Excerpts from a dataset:

/-- The runs of the transfers of a tile that are in flight: direct ones, and those of DESC (R214). -/
def inFlight (d : Dev) (n : Nat) : List Spans :=
  (d.tile n).moves.map (fun m => mvSpans d n m.entry) ++
    (d.tile n).descs.map (fun j => descSpans d n ((d.tile n).get TLE_PROG_RANK) 64 j.cur)

/-- Whether a transfer must wait for one in flight: it touches bytes that one writes, or writes bytes that one reads
(R210). -/
def Spans.clash (a b : Spans) : Bool :=
  a.reads.any (fun r => b.writes.any (runsMeet r)) || a.writes.any (fun w => b.writes.any (runsMeet w) || b.reads.any (runsMeet w))

/-- Whether an MV instruction waits for a transfer in flight. -/
def mvWaits (d : Dev) (n : Nat) (e : QEntry) : Bool := (inFlight d n).any (mvSpans d n e).clash

/-- Why no descriptor of a tile stands at an offset of its store (R222, R257): not on a 64-byte boundary, in the code range that its
write-back would reach, or outside the store. -/
def Tile.descCause (t : Tile) (a : Nat) : Option Nat :=
  firstCause [(decide (a % 64 ≠ 0), cALIGN), (t.hitsCode a 64, cCODE), (!inStore a 64, cBANK)]

/-- The checks of an MV instruction at issue (R213, R256, Table 8.9). -/
def mvCheck (d : Dev) (n : Nat) (e : QEntry) : Option Nat :=
  let t := d.tile n
  let len := mvLen e.w0
  let a := mvTileSide e
  let b := mvOtherStore e
  if e.op = .desc then t.descCause b else
    let otherStore := decide (e.op = .copy) || decide (e.op = .xput)
    let sigBad := match mvSigt e.w0 with
      | 1 | 2 => decide (64 ≤ mvSigc e.w0)
      | 3 => (d.winCounter (d.tctx n) (mvSigc e.w0)).isNone
      | _ => false
    let wr := mvWrites e 0
    let hits := match e.op with
      | .copy | .get => t.hitsCode a len
      | .xput => (d.rankTiles n (mvRank e)).any fun m => (d.tile m).hitsCode b len
      | _ => false
    firstCause [
      (decide (262144 < len) || (decide (e.op = .xput) && decide (t.get TLE_PROG_COUNT ≤ mvRank e)) || sigBad, cRANGE),
      (decide (len % 64 ≠ 0) || decide (a % 64 ≠ 0) || decide ((if otherStore then b else mvMemory e) % 64 ≠ 0), cALIGN),
      (hits && decide (wr.2.2 ≠ 0), cCODE),
      (decide (len ≠ 0) && (!inStore a len || (otherStore && !inStore b len)), cBANK)]

/-- The signal of an MV transfer that has ended (R213, R274). -/
def mvSignal (n : Nat) (e : QEntry) : Prog :=
  .look fun d =>
    match mvSigt e.w0 with
    | 1 => modTile n fun t => t.addCounter (mvSigc e.w0) 1
    | 2 => when (!(d.tile n).silentTwin n) (each (d.rankTiles n (mvRank e)) fun m => modTile m fun t => t.addCounter (mvSigc e.w0) 1)
    | 3 => when (!(d.tile n).silentTwin n) <|
        match d.winCounter (d.tctx n) (mvSigc e.w0) with
        | some c => advance c 1
        | none => .done
    | _ => .done

/-! ## CT (R205, R206, R218 to R221, R228) -/

/-- Operand B (Table 8.13). -/
def ctB (t : Tile) (e : QEntry) : W64 :=
  if ctBI e.w0 then (if bitsAt e.w0 8 1 = 1 then e.w1 else ctImm e.w0) else t.sReg (ctRB e.w0)

/-- The ALU functions (Table 8.14, OP 0x38). -/
def aluOp (op : LOp) (a b : W64) : W64 :=
  match op with
  | .ctAdd => a + b
  | .ctSub => a - b
  | .ctMul => a * b
  | .ctAnd => a &&& b
  | .ctOr => a ||| b
  | .ctXor => a ^^^ b
  | .ctShl => a <<< (b.toNat % 64)
  | .ctShr => a >>> (b.toNat % 64)
  | .ctSar => BitVec.sshiftRight a (b.toNat % 64)
  | .ctSlt => if a.slt b then 1 else 0
  | .ctSltu => if a.ult b then 1 else 0
  | .ctMin => if a.slt b then a else b
  | .ctMax => if a.slt b then b else a
  | _ => b

/-- The address functions (Table 8.14, OP 0x39) that write an A register. -/
def addrOp (op : LOp) (a b : W64) : W64 :=
  match op with
  | .addrAdd => a + b
  | .addrBaseAdd => BitVec.ofNat 64 (a.toNat - aBase a + (aBase a + b.toNat) % 2 ^ 25)
  | _ => BitVec.ofNat 64 (a.toNat - aStride a * 2 ^ 32 + b.toNat % 2 ^ 16 * 2 ^ 32)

PROBLEM TO SOLVE: Starting at the first line of the records above, please copy every line exactly through the line containing "(decide (len ≠", and stop there.

THE COMPLETED TASK:
/-- The runs of the transfers of a tile that are in flight: direct ones, and those of DESC (R214). -/
def inFlight (d : Dev) (n : Nat) : List Spans :=
  (d.tile n).moves.map (fun m => mvSpans d n m.entry) ++
    (d.tile n).descs.map (fun j => descSpans d n ((d.tile n).get TLE_PROG_RANK) 64 j.cur)

/-- Whether a transfer must wait for one in flight: it touches bytes that one writes, or writes bytes that one reads
(R210). -/
def Spans.clash (a b : Spans) : Bool :=
  a.reads.any (fun r => b.writes.any (runsMeet r)) || a.writes.any (fun w => b.writes.any (runsMeet w) || b.reads.any (runsMeet w))

/-- Whether an MV instruction waits for a transfer in flight. -/
def mvWaits (d : Dev) (n : Nat) (e : QEntry) : Bool := (inFlight d n).any (mvSpans d n e).clash

/-- Why no descriptor of a tile stands at an offset of its store (R222, R257): not on a 64-byte boundary, in the code range that its
write-back would reach, or outside the store. -/
def Tile.descCause (t : Tile) (a : Nat) : Option Nat :=
  firstCause [(decide (a % 64 ≠ 0), cALIGN), (t.hitsCode a 64, cCODE), (!inStore a 64, cBANK)]

/-- The checks of an MV instruction at issue (R213, R256, Table 8.9). -/
def mvCheck (d : Dev) (n : Nat) (e : QEntry) : Option Nat :=
  let t := d.tile n
  let len := mvLen e.w0
  let a := mvTileSide e
  let b := mvOtherStore e
  if e.op = .desc then t.descCause b else
    let otherStore := decide (e.op = .copy) || decide (e.op = .xput)
    let sigBad := match mvSigt e.w0 with
      | 1 | 2 => decide (64 ≤ mvSigc e.w0)
      | 3 => (d.winCounter (d.tctx n) (mvSigc e.w0)).isNone
      | _ => false
    let wr := mvWrites e 0
    let hits := match e.op with
      | .copy | .get => t.hitsCode a len
      | .xput => (d.rankTiles n (mvRank e)).any fun m => (d.tile m).hitsCode b len
      | _ => false
    firstCause [
      (decide (262144 < len) || (decide (e.op = .xput) && decide (t.get TLE_PROG_COUNT ≤ mvRank e)) || sigBad, cRANGE),
      (decide (len % 64 ≠ 0) || decide (a % 64 ≠ 0) || decide ((if otherStore then b else mvMemory e) % 64 ≠ 0), cALIGN),
      (hits && decide (wr.2.2 ≠ 0), cCODE),
      (decide (len ≠ 0) && (!inStore a len || (otherStore && !inStore b len)), cBANK)]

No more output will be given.